• _DESCRIPTION OF THE TASK_:
In the data below, find the line containing "s.signQ := rfl", then set down that line and every later line up to and including the line containing "s.tunnels := rfl", exactly.

• _INPUT DATA_:
/-! ### setPort -/

@[simp] theorem State.setPort_pending (s : State) (b k : Nat) (x : Port) : (s.setPort b k x).pending = s.pending := rfl
@[simp] theorem State.setPort_variant (s : State) (b k : Nat) (x : Port) : (s.setPort b k x).variant = s.variant := rfl
@[simp] theorem State.setPort_clk (s : State) (b k : Nat) (x : Port) : (s.setPort b k x).clk = s.clk := rfl
@[simp] theorem State.setPort_regs (s : State) (b k : Nat) (x : Port) : (s.setPort b k x).regs = s.regs := rfl
@[simp] theorem State.setPort_shadow (s : State) (b k : Nat) (x : Port) : (s.setPort b k x).shadow = s.shadow := rfl
@[simp] theorem State.setPort_dirty (s : State) (b k : Nat) (x : Port) : (s.setPort b k x).dirty = s.dirty := rfl
@[simp] theorem State.setPort_latch (s : State) (b k : Nat) (x : Port) : (s.setPort b k x).latch = s.latch := rfl
@[simp] theorem State.setPort_hold (s : State) (b k : Nat) (x : Port) : (s.setPort b k x).hold = s.hold := rfl
@[simp] theorem State.setPort_commits (s : State) (b k : Nat) (x : Port) : (s.setPort b k x).commits = s.commits := rfl
@[simp] theorem State.setPort_ev (s : State) (b k : Nat) (x : Port) : (s.setPort b k x).ev = s.ev := rfl
@[simp] theorem State.setPort_mem (s : State) (b k : Nat) (x : Port) : (s.setPort b k x).mem = s.mem := rfl
@[simp] theorem State.setPort_poison (s : State) (b k : Nat) (x : Port) : (s.setPort b k x).poison = s.poison := rfl
@[simp] theorem State.setPort_queues (s : State) (b k : Nat) (x : Port) : (s.setPort b k x).queues = s.queues := rfl
@[simp] theorem State.setPort_flight (s : State) (b k : Nat) (x : Port) : (s.setPort b k x).flight = s.flight := rfl
@[simp] theorem State.setPort_edges (s : State) (b k : Nat) (x : Port) : (s.setPort b k x).edges = s.edges := rfl
@[simp] theorem State.setPort_seqs (s : State) (b k : Nat) (x : Port) : (s.setPort b k x).seqs = s.seqs := rfl
@[simp] theorem State.setPort_barriers (s : State) (b k : Nat) (x : Port) : (s.setPort b k x).barriers = s.barriers := rfl
@[simp] theorem State.setPort_verdicts (s : State) (b k : Nat) (x : Port) : (s.setPort b k x).verdicts = s.verdicts := rfl
@[simp] theorem State.setPort_serial (s : State) (b k : Nat) (x : Port) : (s.setPort b k x).serial = s.serial := rfl
@[simp] theorem State.setPort_ridge (s : State) (b k : Nat) (x : Port) : (s.setPort b k x).ridge = s.ridge := rfl
@[simp] theorem State.setPort_pkgNum (s : State) (b k : Nat) (x : Port) : (s.setPort b k x).pkgNum = s.pkgNum := rfl
@[simp] theorem State.setPort_ptGen (s : State) (b k : Nat) (x : Port) : (s.setPort b k x).ptGen = s.ptGen := rfl
@[simp] theorem State.setPort_dmas (s : State) (b k : Nat) (x : Port) : (s.setPort b k x).dmas = s.dmas := rfl
@[simp] theorem State.setPort_tones (s : State) (b k : Nat) (x : Port) : (s.setPort b k x).tones = s.tones := rfl
@[simp] theorem State.setPort_touched (s : State) (b k : Nat) (x : Port) : (s.setPort b k x).touched = s.touched := rfl
@[simp] theorem State.setPort_dacHold (s : State) (b k : Nat) (x : Port) : (s.setPort b k x).dacHold = s.dacHold := rfl
@[simp] theorem State.setPort_dacAt (s : State) (b k : Nat) (x : Port) : (s.setPort b k x).dacAt = s.dacAt := rfl
@[simp] theorem State.setPort_streams (s : State) (b k : Nat) (x : Port) : (s.setPort b k x).streams = s.streams := rfl
@[simp] theorem State.setPort_failLog (s : State) (b k : Nat) (x : Port) : (s.setPort b k x).failLog = s.failLog := rfl
@[simp] theorem State.setPort_caps (s : State) (b k : Nat) (x : Port) : (s.setPort b k x).caps = s.caps := rfl
@[simp] theorem State.setPort_vseen (s : State) (b k : Nat) (x : Port) : (s.setPort b k x).vseen = s.vseen := rfl
@[simp] theorem State.setPort_tius (s : State) (b k : Nat) (x : Port) : (s.setPort b k x).tius = s.tius := rfl
@[simp] theorem State.setPort_fres (s : State) (b k : Nat) (x : Port) : (s.setPort b k x).fres = s.fres := rfl
@[simp] theorem State.setPort_stampIns (s : State) (b k : Nat) (x : Port) : (s.setPort b k x).stampIns = s.stampIns := rfl
@[simp] theorem State.setPort_edgeStamp (s : State) (b k : Nat) (x : Port) : (s.setPort b k x).edgeStamp = s.edgeStamp := rfl
@[simp] theorem State.setPort_recGap (s : State) (b k : Nat) (x : Port) : (s.setPort b k x).recGap = s.recGap := rfl
@[simp] theorem State.setPort_signQ (s : State) (b k : Nat) (x : Port) : (s.setPort b k x).signQ = s.signQ := rfl
@[simp] theorem State.setPort_signSeq (s : State) (b k : Nat) (x : Port) : (s.setPort b k x).signSeq = s.signSeq := rfl
@[simp] theorem State.setPort_recHeld (s : State) (b k : Nat) (x : Port) : (s.setPort b k x).recHeld = s.recHeld := rfl
@[simp] theorem State.setPort_drainPt (s : State) (b k : Nat) (x : Port) : (s.setPort b k x).drainPt = s.drainPt := rfl
@[simp] theorem State.setPort_wakes (s : State) (b k : Nat) (x : Port) : (s.setPort b k x).wakes = s.wakes := rfl
@[simp] theorem State.setPort_cals (s : State) (b k : Nat) (x : Port) : (s.setPort b k x).cals = s.cals := rfl
@[simp] theorem State.setPort_calInsts (s : State) (b k : Nat) (x : Port) : (s.setPort b k x).calInsts = s.calInsts := rfl
@[simp] theorem State.setPort_tb (s : State) (b k : Nat) (x : Port) : (s.setPort b k x).tb = s.tb := rfl
@[simp] theorem State.setPort_sills (s : State) (b k : Nat) (x : Port) : (s.setPort b k x).sills = s.sills := rfl
@[simp] theorem State.setPort_takeovers (s : State) (b k : Nat) (x : Port) : (s.setPort b k x).takeovers = s.takeovers := rfl
@[simp] theorem State.setPort_souts (s : State) (b k : Nat) (x : Port) : (s.setPort b k x).souts = s.souts := rfl
@[simp] theorem State.setPort_ptOff (s : State) (b k : Nat) (x : Port) : (s.setPort b k x).ptOff = s.ptOff := rfl
@[simp] theorem State.setPort_tree (s : State) (b k : Nat) (x : Port) : (s.setPort b k x).tree = s.tree := rfl
@[simp] theorem State.setPort_meters (s : State) (b k : Nat) (x : Port) : (s.setPort b k x).meters = s.meters := rfl
@[simp] theorem State.setPort_account (s : State) (b k : Nat) (x : Port) : (s.setPort b k x).account = s.account := rfl
@[simp] theorem State.setPort_boot (s : State) (b k : Nat) (x : Port) : (s.setPort b k x).boot = s.boot := rfl
@[simp] theorem State.setPort_spdm (s : State) (b k : Nat) (x : Port) : (s.setPort b k x).spdm = s.spdm := rfl
@[simp] theorem State.setPort_tunnels (s : State) (b k : Nat) (x : Port) : (s.setPort b k x).tunnels = s.tunnels := rfl
@[simp] theorem State.setPort_tempOff (s : State) (b k : Nat) (x : Port) : (s.setPort b k x).tempOff = s.tempOff := rfl
@[simp] theorem State.setPort_readyOff (s : State) (b k : Nat) (x : Port) : (s.setPort b k x).readyOff = s.readyOff := rfl
@[simp] theorem State.setPort_free (s : State) (b k : Nat) (x : Port) : (s.setPort b k x).free = s.free := rfl
@[simp] theorem State.reg_setPort (s : State) (b k : Nat) (x : Port) (a : Nat) : (s.setPort b k x).reg a = s.reg a := rfl
@[simp] theorem State.rd_setPort (s : State) (b k : Nat) (x : Port) (a : Nat) : (s.setPort b k x).rd a = s.rd a := rfl
@[simp] theorem State.fld_setPort (s : State) (b k : Nat) (x : Port) (a lo len : Nat) : (s.setPort b k x).fld a lo len = s.fld a lo len := rfl
@[simp] theorem State.bit_setPort (s : State) (b k : Nat) (x : Port) (a j : Nat) : (s.setPort b k x).bit a j = s.bit a j := rfl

• _ANSWER FOR THE TASK_:
@[simp] theorem State.setPort_signQ (s : State) (b k : Nat) (x : Port) : (s.setPort b k x).signQ = s.signQ := rfl
@[simp] theorem State.setPort_signSeq (s : State) (b k : Nat) (x : Port) : (s.setPort b k x).signSeq = s.signSeq := rfl
@[simp] theorem State.setPort_recHeld (s : State) (b k : Nat) (x : Port) : (s.setPort b k x).recHeld = s.recHeld := rfl
@[simp] theorem State.setPort_drainPt (s : State) (b k : Nat) (x : Port) : (s.setPort b k x).drainPt = s.drainPt := rfl
@[simp] theorem State.setPort_wakes (s : State) (b k : Nat) (x : Port) : (s.setPort b k x).wakes = s.wakes := rfl
@[simp] theorem State.setPort_cals (s : State) (b k : Nat) (x : Port) : (s.setPort b k x).cals = s.cals := rfl
@[simp] theorem State.setPort_calInsts (s : State) (b k : Nat) (x : Port) : (s.setPort b k x).calInsts = s.calInsts := rfl
@[simp] theorem State.setPort_tb (s : State) (b k : Nat) (x : Port) : (s.setPort b k x).tb = s.tb := rfl
@[simp] theorem State.setPort_sills (s : State) (b k : Nat) (x : Port) : (s.setPort b k x).sills = s.sills := rfl
@[simp] theorem State.setPort_takeovers (s : State) (b k : Nat) (x : Port) : (s.setPort b k x).takeovers = s.takeovers := rfl
@[simp] theorem State.setPort_souts (s : State) (b k : Nat) (x : Port) : (s.setPort b k x).souts = s.souts := rfl
@[simp] theorem State.setPort_ptOff (s : State) (b k : Nat) (x : Port) : (s.setPort b k x).ptOff = s.ptOff := rfl
@[simp] theorem State.setPort_tree (s : State) (b k : Nat) (x : Port) : (s.setPort b k x).tree = s.tree := rfl
@[simp] theorem State.setPort_meters (s : State) (b k : Nat) (x : Port) : (s.setPort b k x).meters = s.meters := rfl
@[simp] theorem State.setPort_account (s : State) (b k : Nat) (x : Port) : (s.setPort b k x).account = s.account := rfl
@[simp] theorem State.setPort_boot (s : State) (b k : Nat) (x : Port) : (s.setPort b k x).boot = s.boot := rfl
@[simp] theorem State.setPort_spdm (s : State) (b k : Nat) (x : Port) : (s.setPort b k x).spdm = s.spdm := rfl
@[simp] theorem State.setPort_tunnels (s : State) (b k : Nat) (x : Port) : (s.setPort b k x).tunnels = s.tunnels := rfl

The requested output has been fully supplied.